Dear Ajay,
We earnestly hope that this
letter finds you in pink of health and mood. Hope your family is also doing
fine. We wish to take this opportunity to write to you about our observations
on your financial journey till now, i.e. when you contracted us to make a financial
plan for you.
During our interactions at
various points of time, we have realized that there are some common but serious
shortcomings in your financial planning strategy till now. They can be broadly
categorized as under:-
EMI
You joined
this software company only 2 years back. However, the first thing you did was to
take long term liabilities upon yourself without understanding its long term
implications. Loans for house, high end electronic gadgets, car etc. are easily
available today. A housing loan liability usually long term in nature --runs
for 15-20 years. The initial period of 5-6 years from the day you joined the
present company is when maximum savings happens and should happen—since you
have no family responsibility. We are in no way intending to discourage young
aspirants like you from acquiring a house property.
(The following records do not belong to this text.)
-- ==== Sys2Proof/Syntax.lean ====
section
/-! DEFINITION. The instructions, one constructor per row of spec/opcode_table.json in the table's order, and their operand types (spec/30_encoding.md R74 to R77, R81). -/

namespace Sys2Proof

/-- The eight 8-bit register cells (spec/10_state.md R10). -/
inductive Cell where
  | a | f | b | c | d | e | h | l
  deriving DecidableEq, Repr

/-- The register operands of table `R8` (R74): codes 0 to 5 and 7. Code 6, `(HL)`, has instructions of its own. -/
inductive Reg8 where
  | b | c | d | e | h | l | a
  deriving DecidableEq, Repr

/-- What a code of table `R8` stands for (R74): a register, or the byte of memory at HL (code 6). -/
inductive Operand8 where
  | reg (r : Reg8)
  | atHl
  deriving DecidableEq, Repr

/-- Table `RP` (R75): the operand of `LD rr,n16`, `INC rr`, `DEC rr`, `ADD HL,rr`. -/
inductive Reg16 where
  | bc | de | hl | sp
  deriving DecidableEq, Repr

/-- The four register pairs (spec/10_state.md R11), which are also table `RP2` (R76), the operand of PUSH and POP. -/
inductive Pair where
  | bc | de | hl | af
  deriving DecidableEq, Repr

/-- Table `CC` (R77): the conditions. -/
inductive Cond where
  | nz | z | nc | c
  deriving DecidableEq, Repr

/-- The four flags of the cell F (spec/10_state.md R14): Zero, Subtract, Half-Carry, Carry. -/
inductive Flag where
  | z | n | h | c
  deriving DecidableEq, Repr

/-- The instructions. Operand bytes are resolved by the decoder (R81): an `n8`, `e8` or `a8` is the byte itself, an
`n16` or `a16` the assembled word, a bit index or restart number its three bits. -/
inductive Instr where
  | nop
  | ldA16Sp (a16 : Word)
  /-- STOP carries the second byte, which is fetched and ignored (spec/47_system.md R242). -/
  | stop (pad : Byte)
  | jrE8 (e8 : Byte)
  | rlca
  | rrca
  | rla
  | rra
  | daa
  | cpl
  | scf
  | ccf
  | ldBcA
  | ldDeA
  | ldABc
  | ldADe
  | ldHliA
  | ldAHli
  | ldHldA
  | ldAHld
  | incHl
  | decHl
  | ldHlN8 (n8 : Byte)
  | halt
  | addAHl
  | adcAHl
  | subHl
  | sbcAHl
  | andHl
  | xorHl
  | orHl
  | cpHl
  | addAN8 (n8 : Byte)
  | adcAN8 (n8 : Byte)
  | subN8 (n8 : Byte)
  | sbcAN8 (n8 : Byte)
  | andN8 (n8 : Byte)
  | xorN8 (n8 : Byte)
  | orN8 (n8 : Byte)
  | cpN8 (n8 : Byte)
  | jpA16 (a16 : Word)
  | ret
  /-- The escape row with the bitcode it makes the decoder pull (spec/47_system.md R245). The decoder never answers it:
  it answers the secondary row, whose effect is the whole effect of the pair (log 8). -/
  | prefixCb (bitcode : Byte)
  | callA16 (a16 : Word)
  | reti
  | ldhA8A (a8 : Byte)
  | ldhAA8 (a8 : Byte)
  | ldhCA
  | ldhAC
  | addSpE8 (e8 : Byte)
  | ldHlSpE8 (e8 : Byte)
  | jpHl
  | ldSpHl
  | ldA16A (a16 : Word)
  | ldAA16 (a16 : Word)
  | di
  | ei
  /-- The eleven UNKNOWN rows: the variant carrying the raw byte (R86). -/
  | unknown (op : Byte)
  | jrCcE8 (cc : Cond) (e8 : Byte)
  | ldRrN16 (rr : Reg16) (n16 : Word)
  | incRr (rr : Reg16)
  | decRr (rr : Reg16)
  | addHlRr (rr : Reg16)
  | incR (r : Reg8)
  | decR (r : Reg8)
  | ldRN8 (r : Reg8) (n8 : Byte)
  | ldRHl (r : Reg8)
  | ldHlR (r : Reg8)
  | ldRR (dst : Reg8) (src : Reg8)
  | addAR (r : Reg8)
  | adcAR (r : Reg8)
  | subR (r : Reg8)
  | sbcAR (r : Reg8)
  | andR (r : Reg8)
  | xorR (r : Reg8)
  | orR (r : Reg8)
  | cpR (r : Reg8)
  | retCc (cc : Cond)
  | jpCcA16 (cc : Cond) (a16 : Word)
  | callCcA16 (cc : Cond) (a16 : Word)
  | popRr (rr : Pair)
  | pushRr (rr : Pair)
  | rstT (t : BitVec 3)
  | rlcHl
  | rrcHl
  | rlHl
  | rrHl
  | slaHl
  | sraHl
  | swapHl
  | srlHl
  | rlcR (r : Reg8)
  | rrcR (r : Reg8)
  | rlR (r : Reg8)
  | rrR (r : Reg8)
  | slaR (r : Reg8)
  | sraR (r : Reg8)
  | swapR (r : Reg8)
  | srlR (r : Reg8)
  | bitBHl (b : BitVec 3)
  | resBHl (b : BitVec 3)
  | setBHl (b : BitVec 3)
  | bitBR (b : BitVec 3) (r : Reg8)
  | resBR (b : BitVec 3) (r : Reg8)
  | setBR (b : BitVec 3) (r : Reg8)
  deriving DecidableEq, Repr

end Sys2Proof
end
What we are only trying to
suggest is to postpone undertaking this big chunk of liability by a couple of
years—by when you would have accumulated some savings. Your present salary as
an assistant programmer is Rs. 50,000 pm. You have contracted a housing loan of
Rs. 25 lacs for 18 years @ 11% p.a. The EMI for the said loan comes to Rs.
26,600 p.m. So over the next 18 years you would have paid Rs. 57.50 lacs
approximately—nearly half of your earnings over the same period. With increase
in responsibilities upon marriage, the increment goes towards meeting the increased
expenditure rather than towards investments for meeting life’s goals.
Time
The only
scarcity faced by today’s middle & senior level managerial employee like
you is TIME. Due to rapidly changing business environment compounded by
globalization of Indian economy--responsibilities can and does only increase.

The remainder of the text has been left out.